The opinion of the court was delivered by
Three novel issues are presented in this appeal and cross appeal: (1) whether a workers' compensation lien, arising by operation of N.J.S.A. 34:15-40, attaches to the full amount of a wrongful death recovery from a third party or only to that portion of the recovery which is deemed “lost wages damages;” (2) whether the workers' compensation lien should attach to a survival action recovery from a third party when the injured worker did not file a claim petition nor receive any workers' compensation benefits; and (3) whether the “intentional wrong” exception to the exclusive remedy provision set forth by N.J.S.A. 34:15-8 applies to an employer whose past and present practices have recklessly exposed its employees to substantial risks of death or injury. We hold that the workers' compensation lien attaches to any amount recovered in a wrongful death action, but that it does not attach to the proceeds of a survival claim for pain and suffering when the injured employee had not filed a claim petition nor received any workers' compensation benefits. We also hold that the facts presented here do not implicate the “intentional wrong” exception.

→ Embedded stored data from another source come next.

/-- 60_exceptions.md R285, 41_decode.md R176 (log entry 6): where each of the sixteen frame rows is turned away, in the
order of the checks: no session, a latched error, a payload over the cap. RXBUF is unchanged. -/
def Obligations.FrameRowsTurnedAway : Prop :=
  ∀ row ∈ ([.frameContinuation, .frameText, .frameBinary, .frameRsvd3, .frameRsvd4, .frameRsvd5, .frameRsvd6,
      .frameRsvd7, .frameClose, .framePing, .framePong, .frameRsvd11, .frameRsvd12, .frameRsvd13, .frameRsvd14,
      .frameRsvd15] : List (WireFrame → Instr)),
    ∀ (f : WireFrame) (s : State),
      (s.sess = .closed → exec (row f) s = .next { s with responses := s.responses ++
        [{ status := .notOpen, cause := 0, state := stateWord s, rxlen := s.rxbuf.length }] }) ∧
      (s.sess = .opened → s.perr = true → exec (row f) s = .next { s with responses := s.responses ++
        [{ status := .protocolError, cause := s.pcause, state := stateWord s, rxlen := s.rxbuf.length }] }) ∧
      (s.sess = .opened → s.perr = false → Config.maxPayloadLen < f.payload.length →
        exec (row f) s = .next { s with perr := true, pcause := 2, responses := s.responses ++
          [{ status := .protocolError, cause := 2, state := stateWord { s with perr := true, pcause := 2 },
             rxlen := s.rxbuf.length }] })

/-! ## The buffer -/

/-- 42_buffer.md R220: APPEND. Its word and that KEY and N are ignored; NOT_OPEN; OVERFLOW with no byte appended; else all
bytes appended, whatever PERR is. -/
def Obligations.AppendCommandEffect : Prop :=
  (∀ (data : List Byte) (key : KeyWord) (n : Count), decodeCommand ⟨0x40000000, data, key, n⟩ = .ok (.append data)) ∧
  (∀ (data : List Byte) (s : State), s.sess = .closed →
    exec (.append data) s = .next { s with responses := s.responses ++
      [{ status := .notOpen, cause := 0, state := stateWord s, rxlen := s.rxbuf.length }] }) ∧
  (∀ (data : List Byte) (s : State) (cap : Nat), s.sess = .opened → Config.rxbufCap = .finite cap →
    cap < s.rxbuf.length + data.length →
    exec (.append data) s = .next { s with responses := s.responses ++
      [{ status := .overflow, cause := 0, state := stateWord s, rxlen := s.rxbuf.length }] }) ∧
  (∀ (data : List Byte) (s : State), s.sess = .opened →
    (∀ cap, Config.rxbufCap = .finite cap → s.rxbuf.length + data.length ≤ cap) →
    exec (.append data) s = .next { s with rxbuf := s.rxbuf ++ data, responses := s.responses ++
      [{ status := .ok, cause := 0, state := stateWord s, rxlen := s.rxbuf.length + data.length }] })

/-- 42_buffer.md R222: CONSUME. Its word and that DATA and KEY are ignored; NOT_OPEN; the latch; else min(N, |RXBUF|)
bytes removed and counted, for every N. -/
def Obligations.ConsumeCommandEffect : Prop :=
  (∀ (data : List Byte) (key : KeyWord) (n : Count), decodeCommand ⟨0x70000000, data, key, n⟩ = .ok (.consume n)) ∧
  (∀ (n : Count) (s : State), s.sess = .closed →
    exec (.consume n) s = .next { s with responses := s.responses ++
      [{ status := .notOpen, cause := 0, state := stateWord s, rxlen := s.rxbuf.length }] }) ∧
  (∀ (n : Count) (s : State), s.sess = .opened → s.perr = true →
    exec (.consume n) s = .next { s with responses := s.responses ++
      [{ status := .protocolError, cause := s.pcause, state := stateWord s, rxlen := s.rxbuf.length }] }) ∧
  (∀ (n : Count) (s : State), s.sess = .opened → s.perr = false →
    exec (.consume n) s = .next { s with rxbuf := s.rxbuf.drop (min n.toNat s.rxbuf.length), responses := s.responses ++
      [{ status := .ok, cause := 0, state := stateWord s, rxlen := s.rxbuf.length - min n.toNat s.rxbuf.length,
         count := some (min n.toNat s.rxbuf.length) }] })

/-- 20_memory.md R61: where each byte stands after APPEND, RECV and CONSUME, read one byte at a time. -/
def Obligations.BufferBytesKeepTheirOrder : Prop :=
  (∀ (data : List Byte) (s t : State), exec (.append data) s = .next t →
    (∀ off, off < s.rxbuf.length → memByte t.rxbuf off = memByte s.rxbuf off) ∧
    (s.rxbuf.length < t.rxbuf.length → ∀ off, memByte t.rxbuf (s.rxbuf.length + off) = memByte data off)) ∧
  (∀ (s t : State), exec .recv s = .next t →
    ∃ k, k ≤ s.rxbuf.length ∧ t.rxbuf.length = s.rxbuf.length - k ∧
      ∀ off, memByte t.rxbuf off = memByte s.rxbuf (k + off)) ∧
  (∀ (n : Count) (s t : State), exec (.consume n) s = .next t →
    ∃ k, k ≤ s.rxbuf.length ∧ t.rxbuf.length = s.rxbuf.length - k ∧
      ∀ off, memByte t.rxbuf off = memByte s.rxbuf (k + off))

The relevant facts are undisputed. Michael DeLane, a firefighter with the Newark Fire Department, died from electrocution while fighting a fire. He was thirty-three years old. A fellow firefighter, Juan Ramos, was also electrocuted while fighting the same fire. Fortunately, Ramos survived.
The events leading up to this accident can be summarized as follows. In the early morning hours of October 29, 1994, the Newark Fire Department responded to a fire at Chester Avenue in Newark. The firefighters were organized into four engine companies, two ladder truck companies and one rescue company. Captain Bruce Paynter was the commander of one of the ladder truck companies. Ramos, a probationary firefighter in Paynter's company, positioned an aerial ladder on the roof of the burning building between overhead primary electrical supply wires conveying 1,300 volts and secondary electrical supply wires conveying approximately 600 volts. The wires were six to twelve inches above and below the top of the ladder. Once in place, four firefighters, including Paynter and Ramos, climbed the ladder to cut ventilation holes in the roof. A power saw was brought atop the roof to cut the holes.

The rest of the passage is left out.